Task statement. Examine each line of the data. Copy the line if it includes the word "setFlag".

(Data)

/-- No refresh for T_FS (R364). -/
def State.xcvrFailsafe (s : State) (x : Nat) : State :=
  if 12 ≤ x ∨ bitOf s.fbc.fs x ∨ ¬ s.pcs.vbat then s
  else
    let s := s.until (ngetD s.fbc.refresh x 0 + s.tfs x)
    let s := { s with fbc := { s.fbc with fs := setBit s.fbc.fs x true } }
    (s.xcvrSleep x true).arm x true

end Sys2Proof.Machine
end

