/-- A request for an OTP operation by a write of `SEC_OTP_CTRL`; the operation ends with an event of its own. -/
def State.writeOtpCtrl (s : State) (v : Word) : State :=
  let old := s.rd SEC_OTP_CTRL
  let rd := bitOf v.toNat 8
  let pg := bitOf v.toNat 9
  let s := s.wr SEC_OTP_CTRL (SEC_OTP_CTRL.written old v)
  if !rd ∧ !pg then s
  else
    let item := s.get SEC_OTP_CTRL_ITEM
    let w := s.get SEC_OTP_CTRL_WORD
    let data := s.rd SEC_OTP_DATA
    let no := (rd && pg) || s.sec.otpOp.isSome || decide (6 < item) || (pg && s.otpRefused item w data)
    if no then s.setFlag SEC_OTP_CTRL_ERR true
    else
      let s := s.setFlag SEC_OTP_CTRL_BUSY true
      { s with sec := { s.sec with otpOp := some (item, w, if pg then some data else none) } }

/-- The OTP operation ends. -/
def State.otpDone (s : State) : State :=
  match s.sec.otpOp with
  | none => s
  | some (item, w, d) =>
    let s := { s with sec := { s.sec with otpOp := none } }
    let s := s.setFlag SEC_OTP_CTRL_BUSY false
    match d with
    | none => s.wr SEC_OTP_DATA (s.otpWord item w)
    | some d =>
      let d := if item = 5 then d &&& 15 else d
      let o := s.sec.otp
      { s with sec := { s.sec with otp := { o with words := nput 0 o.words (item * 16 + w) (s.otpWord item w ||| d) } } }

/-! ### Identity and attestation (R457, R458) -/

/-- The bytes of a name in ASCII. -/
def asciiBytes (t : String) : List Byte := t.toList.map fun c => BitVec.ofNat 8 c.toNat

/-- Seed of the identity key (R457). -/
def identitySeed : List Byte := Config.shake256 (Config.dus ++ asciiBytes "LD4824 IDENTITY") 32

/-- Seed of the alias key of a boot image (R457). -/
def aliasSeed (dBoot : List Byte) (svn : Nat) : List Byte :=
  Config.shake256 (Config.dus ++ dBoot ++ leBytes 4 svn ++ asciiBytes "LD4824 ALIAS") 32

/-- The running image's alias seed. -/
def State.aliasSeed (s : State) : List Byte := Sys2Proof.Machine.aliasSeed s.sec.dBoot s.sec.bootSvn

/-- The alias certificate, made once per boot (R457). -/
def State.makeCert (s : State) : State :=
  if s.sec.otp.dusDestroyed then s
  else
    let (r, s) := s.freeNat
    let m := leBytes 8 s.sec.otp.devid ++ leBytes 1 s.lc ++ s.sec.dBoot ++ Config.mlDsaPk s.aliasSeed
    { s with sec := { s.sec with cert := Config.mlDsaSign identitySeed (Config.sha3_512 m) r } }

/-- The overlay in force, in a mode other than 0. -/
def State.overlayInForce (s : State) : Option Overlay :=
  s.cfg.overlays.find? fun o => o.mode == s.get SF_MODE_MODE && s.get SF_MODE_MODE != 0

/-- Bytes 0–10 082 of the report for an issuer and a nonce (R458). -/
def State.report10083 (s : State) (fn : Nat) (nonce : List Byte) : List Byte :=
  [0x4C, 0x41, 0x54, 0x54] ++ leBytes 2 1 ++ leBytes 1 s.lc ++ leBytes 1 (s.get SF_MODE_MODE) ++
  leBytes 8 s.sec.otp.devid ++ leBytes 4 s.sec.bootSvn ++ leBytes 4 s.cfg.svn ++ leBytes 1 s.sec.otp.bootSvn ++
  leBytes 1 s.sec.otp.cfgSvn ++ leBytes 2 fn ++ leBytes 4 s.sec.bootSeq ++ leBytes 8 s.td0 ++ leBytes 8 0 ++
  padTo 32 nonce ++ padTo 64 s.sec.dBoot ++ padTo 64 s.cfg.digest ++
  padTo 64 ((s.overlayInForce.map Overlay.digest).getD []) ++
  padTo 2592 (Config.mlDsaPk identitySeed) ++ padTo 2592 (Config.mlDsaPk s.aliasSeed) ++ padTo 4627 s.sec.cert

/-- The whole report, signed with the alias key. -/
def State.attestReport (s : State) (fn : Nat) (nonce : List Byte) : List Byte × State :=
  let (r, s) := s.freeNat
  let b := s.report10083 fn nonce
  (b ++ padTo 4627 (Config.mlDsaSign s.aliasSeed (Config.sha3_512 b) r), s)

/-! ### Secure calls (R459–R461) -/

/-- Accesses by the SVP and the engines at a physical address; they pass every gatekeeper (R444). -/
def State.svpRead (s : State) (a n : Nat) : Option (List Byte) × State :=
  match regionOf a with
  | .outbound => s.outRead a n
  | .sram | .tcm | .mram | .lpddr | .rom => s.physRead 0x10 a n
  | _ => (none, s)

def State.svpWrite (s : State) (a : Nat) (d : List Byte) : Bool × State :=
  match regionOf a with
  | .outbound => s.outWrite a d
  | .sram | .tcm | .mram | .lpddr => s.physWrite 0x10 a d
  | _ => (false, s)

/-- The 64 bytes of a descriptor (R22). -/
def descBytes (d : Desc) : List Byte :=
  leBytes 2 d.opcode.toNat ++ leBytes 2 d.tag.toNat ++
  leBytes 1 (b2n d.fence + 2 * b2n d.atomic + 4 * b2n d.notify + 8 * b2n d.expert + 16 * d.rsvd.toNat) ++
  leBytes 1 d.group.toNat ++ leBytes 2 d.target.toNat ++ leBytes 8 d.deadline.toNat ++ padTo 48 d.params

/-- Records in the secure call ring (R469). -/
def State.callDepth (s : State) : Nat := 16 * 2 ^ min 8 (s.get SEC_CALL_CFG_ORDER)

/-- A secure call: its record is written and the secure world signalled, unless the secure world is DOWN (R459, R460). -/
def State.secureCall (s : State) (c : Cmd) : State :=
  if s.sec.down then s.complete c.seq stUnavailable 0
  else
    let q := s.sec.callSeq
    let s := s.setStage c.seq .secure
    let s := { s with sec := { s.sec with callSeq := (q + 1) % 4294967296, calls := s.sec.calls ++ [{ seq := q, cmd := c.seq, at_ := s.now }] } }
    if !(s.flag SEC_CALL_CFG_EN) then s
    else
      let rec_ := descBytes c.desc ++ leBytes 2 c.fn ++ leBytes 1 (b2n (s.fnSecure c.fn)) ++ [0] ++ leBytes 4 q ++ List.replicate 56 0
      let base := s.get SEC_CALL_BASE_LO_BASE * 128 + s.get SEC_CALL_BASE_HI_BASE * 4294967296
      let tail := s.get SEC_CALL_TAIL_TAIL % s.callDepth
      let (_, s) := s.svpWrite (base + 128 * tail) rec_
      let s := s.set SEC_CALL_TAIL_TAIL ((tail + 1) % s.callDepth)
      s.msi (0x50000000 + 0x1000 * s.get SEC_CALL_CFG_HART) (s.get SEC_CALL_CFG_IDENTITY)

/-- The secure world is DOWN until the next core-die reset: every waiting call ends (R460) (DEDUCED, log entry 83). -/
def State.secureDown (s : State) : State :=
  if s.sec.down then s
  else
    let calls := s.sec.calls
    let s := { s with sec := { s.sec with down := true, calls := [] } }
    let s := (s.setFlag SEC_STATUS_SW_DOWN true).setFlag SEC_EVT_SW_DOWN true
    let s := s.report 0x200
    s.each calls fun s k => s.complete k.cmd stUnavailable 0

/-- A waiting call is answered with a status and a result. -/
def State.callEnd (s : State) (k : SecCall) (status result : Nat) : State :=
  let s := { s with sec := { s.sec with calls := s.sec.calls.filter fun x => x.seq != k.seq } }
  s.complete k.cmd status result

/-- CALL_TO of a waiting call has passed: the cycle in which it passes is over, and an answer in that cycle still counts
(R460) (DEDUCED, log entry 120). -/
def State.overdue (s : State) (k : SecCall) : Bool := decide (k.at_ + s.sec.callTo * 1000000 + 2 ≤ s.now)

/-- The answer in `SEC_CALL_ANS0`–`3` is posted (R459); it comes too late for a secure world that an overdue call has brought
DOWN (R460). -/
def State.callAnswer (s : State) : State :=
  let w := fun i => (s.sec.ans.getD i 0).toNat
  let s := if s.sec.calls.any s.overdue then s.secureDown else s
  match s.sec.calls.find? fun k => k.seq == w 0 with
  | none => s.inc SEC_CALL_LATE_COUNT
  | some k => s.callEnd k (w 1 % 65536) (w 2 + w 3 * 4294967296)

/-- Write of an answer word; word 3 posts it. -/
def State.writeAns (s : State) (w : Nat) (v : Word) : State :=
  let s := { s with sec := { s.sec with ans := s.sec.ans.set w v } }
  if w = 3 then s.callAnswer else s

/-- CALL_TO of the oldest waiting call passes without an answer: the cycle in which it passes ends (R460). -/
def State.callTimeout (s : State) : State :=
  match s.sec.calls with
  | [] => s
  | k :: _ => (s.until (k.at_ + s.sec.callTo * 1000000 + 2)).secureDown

(End Data)
(Data)

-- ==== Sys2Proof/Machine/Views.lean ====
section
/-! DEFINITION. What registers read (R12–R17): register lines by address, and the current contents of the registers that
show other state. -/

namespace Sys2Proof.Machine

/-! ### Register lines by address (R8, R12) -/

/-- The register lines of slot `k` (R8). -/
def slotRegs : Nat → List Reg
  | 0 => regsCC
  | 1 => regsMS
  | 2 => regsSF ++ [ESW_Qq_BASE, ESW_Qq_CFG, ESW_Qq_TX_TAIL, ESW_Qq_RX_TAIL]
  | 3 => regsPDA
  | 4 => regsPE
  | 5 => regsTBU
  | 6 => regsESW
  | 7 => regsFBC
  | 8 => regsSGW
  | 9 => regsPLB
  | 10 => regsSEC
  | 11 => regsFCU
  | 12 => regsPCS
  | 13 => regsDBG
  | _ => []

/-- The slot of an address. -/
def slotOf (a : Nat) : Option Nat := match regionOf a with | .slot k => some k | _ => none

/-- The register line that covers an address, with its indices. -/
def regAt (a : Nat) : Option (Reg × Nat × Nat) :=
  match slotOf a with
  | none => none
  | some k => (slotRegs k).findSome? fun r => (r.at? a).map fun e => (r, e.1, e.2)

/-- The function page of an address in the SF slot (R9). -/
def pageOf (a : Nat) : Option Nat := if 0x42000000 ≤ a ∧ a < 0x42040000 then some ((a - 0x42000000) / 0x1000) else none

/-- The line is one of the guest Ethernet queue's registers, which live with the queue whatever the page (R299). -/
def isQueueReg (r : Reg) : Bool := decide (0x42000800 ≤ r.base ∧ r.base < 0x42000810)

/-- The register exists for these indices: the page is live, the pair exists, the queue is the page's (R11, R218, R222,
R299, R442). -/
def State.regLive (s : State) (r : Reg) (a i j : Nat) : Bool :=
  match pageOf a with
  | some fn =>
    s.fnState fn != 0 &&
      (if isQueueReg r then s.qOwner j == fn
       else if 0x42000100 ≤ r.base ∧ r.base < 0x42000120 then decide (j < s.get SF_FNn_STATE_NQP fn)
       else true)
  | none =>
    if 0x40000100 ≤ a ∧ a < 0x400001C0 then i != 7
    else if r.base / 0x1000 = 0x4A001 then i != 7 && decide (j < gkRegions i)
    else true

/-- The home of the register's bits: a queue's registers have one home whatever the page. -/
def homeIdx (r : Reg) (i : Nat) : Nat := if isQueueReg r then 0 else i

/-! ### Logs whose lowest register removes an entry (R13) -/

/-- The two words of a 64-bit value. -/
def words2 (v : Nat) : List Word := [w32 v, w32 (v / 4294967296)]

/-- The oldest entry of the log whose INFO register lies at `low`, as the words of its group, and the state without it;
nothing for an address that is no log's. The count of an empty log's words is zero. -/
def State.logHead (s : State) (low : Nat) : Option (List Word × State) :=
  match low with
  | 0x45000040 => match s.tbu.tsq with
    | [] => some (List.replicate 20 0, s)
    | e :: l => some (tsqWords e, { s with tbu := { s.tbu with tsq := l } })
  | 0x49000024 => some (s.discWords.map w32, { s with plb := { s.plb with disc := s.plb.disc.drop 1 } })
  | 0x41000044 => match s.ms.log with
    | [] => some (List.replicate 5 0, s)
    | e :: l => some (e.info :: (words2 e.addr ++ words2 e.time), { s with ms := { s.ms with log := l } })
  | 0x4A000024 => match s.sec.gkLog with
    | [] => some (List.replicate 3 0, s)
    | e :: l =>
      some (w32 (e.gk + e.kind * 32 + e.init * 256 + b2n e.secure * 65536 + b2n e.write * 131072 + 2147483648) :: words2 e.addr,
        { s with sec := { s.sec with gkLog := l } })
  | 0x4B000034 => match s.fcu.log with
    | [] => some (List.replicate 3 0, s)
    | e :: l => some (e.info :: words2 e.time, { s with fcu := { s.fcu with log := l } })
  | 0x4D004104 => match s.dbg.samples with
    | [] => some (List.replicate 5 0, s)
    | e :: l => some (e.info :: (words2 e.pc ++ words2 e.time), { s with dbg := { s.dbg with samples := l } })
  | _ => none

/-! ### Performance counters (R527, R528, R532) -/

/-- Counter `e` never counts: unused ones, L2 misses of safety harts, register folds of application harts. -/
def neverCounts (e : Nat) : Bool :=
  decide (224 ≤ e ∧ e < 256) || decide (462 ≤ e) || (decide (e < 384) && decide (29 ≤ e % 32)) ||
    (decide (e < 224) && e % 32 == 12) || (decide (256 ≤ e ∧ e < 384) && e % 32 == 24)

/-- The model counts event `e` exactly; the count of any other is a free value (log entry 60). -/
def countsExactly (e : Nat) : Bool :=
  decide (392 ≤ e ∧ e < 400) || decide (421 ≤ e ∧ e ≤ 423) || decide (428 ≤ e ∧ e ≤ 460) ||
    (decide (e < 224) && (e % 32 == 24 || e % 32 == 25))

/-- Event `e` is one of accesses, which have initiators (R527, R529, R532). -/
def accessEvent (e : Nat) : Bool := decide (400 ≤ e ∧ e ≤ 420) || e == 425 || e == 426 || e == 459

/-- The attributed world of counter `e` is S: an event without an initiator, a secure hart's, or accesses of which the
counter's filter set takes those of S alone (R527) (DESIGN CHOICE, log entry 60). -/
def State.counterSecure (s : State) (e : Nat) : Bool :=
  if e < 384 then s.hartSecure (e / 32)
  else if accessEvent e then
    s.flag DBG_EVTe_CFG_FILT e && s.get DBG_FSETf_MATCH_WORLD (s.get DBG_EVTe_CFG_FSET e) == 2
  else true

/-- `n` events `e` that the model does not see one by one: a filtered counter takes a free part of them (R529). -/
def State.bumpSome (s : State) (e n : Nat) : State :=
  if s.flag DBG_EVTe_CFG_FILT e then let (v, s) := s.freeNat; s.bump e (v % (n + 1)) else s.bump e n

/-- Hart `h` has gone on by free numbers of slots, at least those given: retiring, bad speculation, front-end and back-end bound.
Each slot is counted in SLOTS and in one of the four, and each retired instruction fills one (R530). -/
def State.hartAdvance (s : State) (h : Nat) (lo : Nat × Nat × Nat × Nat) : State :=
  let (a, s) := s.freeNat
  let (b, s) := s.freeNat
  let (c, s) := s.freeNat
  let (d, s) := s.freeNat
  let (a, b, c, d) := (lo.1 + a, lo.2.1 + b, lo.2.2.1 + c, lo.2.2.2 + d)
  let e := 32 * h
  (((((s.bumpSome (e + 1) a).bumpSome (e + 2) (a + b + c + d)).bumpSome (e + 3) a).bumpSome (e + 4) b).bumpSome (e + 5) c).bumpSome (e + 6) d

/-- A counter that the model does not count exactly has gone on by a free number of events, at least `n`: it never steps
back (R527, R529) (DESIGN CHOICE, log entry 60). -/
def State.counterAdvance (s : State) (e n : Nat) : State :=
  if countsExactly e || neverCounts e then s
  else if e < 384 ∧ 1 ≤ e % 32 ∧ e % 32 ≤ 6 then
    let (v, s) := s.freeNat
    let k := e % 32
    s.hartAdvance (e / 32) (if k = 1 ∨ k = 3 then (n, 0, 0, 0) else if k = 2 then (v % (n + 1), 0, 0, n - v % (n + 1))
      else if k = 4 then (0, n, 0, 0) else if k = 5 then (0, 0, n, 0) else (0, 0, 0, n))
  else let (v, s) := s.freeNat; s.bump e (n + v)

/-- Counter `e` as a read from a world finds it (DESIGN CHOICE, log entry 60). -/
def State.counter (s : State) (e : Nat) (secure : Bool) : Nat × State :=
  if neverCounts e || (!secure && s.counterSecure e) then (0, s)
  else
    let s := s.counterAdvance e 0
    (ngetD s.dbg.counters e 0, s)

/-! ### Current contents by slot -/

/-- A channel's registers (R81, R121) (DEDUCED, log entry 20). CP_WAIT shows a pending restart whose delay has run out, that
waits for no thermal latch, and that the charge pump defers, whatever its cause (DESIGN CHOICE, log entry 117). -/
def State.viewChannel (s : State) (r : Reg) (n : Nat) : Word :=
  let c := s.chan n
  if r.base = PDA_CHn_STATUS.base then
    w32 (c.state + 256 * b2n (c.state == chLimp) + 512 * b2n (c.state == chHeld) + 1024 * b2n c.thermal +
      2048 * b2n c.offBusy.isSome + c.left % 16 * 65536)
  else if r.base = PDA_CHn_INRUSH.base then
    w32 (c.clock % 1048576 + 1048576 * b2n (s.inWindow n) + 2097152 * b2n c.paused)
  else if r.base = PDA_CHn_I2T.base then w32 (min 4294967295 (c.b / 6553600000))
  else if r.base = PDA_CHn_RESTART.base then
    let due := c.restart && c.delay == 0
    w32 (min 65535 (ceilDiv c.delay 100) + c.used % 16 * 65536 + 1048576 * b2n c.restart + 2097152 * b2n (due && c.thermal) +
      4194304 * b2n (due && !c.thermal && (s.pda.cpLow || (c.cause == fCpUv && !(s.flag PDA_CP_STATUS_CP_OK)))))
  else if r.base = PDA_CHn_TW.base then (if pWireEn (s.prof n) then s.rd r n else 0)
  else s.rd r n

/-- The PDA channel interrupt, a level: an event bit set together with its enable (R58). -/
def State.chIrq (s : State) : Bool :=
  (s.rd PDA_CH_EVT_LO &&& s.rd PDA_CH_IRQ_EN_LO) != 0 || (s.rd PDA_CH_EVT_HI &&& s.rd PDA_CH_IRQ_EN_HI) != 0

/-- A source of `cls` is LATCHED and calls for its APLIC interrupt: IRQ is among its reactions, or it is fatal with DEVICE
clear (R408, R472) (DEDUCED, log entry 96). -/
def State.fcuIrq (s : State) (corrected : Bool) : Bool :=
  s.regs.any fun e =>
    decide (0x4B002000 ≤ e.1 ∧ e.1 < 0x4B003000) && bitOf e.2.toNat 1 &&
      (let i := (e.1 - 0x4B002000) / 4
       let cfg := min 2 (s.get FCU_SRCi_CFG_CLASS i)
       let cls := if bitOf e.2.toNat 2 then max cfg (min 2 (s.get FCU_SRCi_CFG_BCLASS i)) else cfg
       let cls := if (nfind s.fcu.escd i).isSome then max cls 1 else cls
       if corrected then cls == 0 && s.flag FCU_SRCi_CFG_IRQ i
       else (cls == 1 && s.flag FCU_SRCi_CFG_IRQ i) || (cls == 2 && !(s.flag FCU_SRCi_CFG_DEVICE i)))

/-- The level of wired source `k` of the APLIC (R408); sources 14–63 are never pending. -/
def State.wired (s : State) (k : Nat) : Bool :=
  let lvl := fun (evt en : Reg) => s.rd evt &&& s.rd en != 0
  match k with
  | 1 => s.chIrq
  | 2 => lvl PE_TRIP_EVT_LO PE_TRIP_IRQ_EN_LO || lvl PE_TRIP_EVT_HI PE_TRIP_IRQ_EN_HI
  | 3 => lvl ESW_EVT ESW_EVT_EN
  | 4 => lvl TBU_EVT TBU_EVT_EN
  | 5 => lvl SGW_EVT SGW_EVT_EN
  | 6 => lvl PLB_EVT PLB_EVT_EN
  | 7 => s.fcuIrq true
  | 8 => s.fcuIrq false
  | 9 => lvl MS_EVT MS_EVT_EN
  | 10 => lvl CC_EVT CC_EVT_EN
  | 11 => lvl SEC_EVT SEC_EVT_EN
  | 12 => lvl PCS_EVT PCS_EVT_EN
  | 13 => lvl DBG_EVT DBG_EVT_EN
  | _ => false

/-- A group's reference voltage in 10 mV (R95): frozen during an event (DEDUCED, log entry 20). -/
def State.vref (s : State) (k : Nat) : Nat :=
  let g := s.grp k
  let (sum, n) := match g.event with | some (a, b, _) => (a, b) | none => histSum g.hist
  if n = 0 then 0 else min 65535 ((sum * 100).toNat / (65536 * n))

(End Data)

Completed exercise.
    if no then s.setFlag SEC_OTP_CTRL_ERR true
      let s := s.setFlag SEC_OTP_CTRL_BUSY true
    let s := s.setFlag SEC_OTP_CTRL_BUSY false
    let s := (s.setFlag SEC_STATUS_SW_DOWN true).setFlag SEC_EVT_SW_DOWN true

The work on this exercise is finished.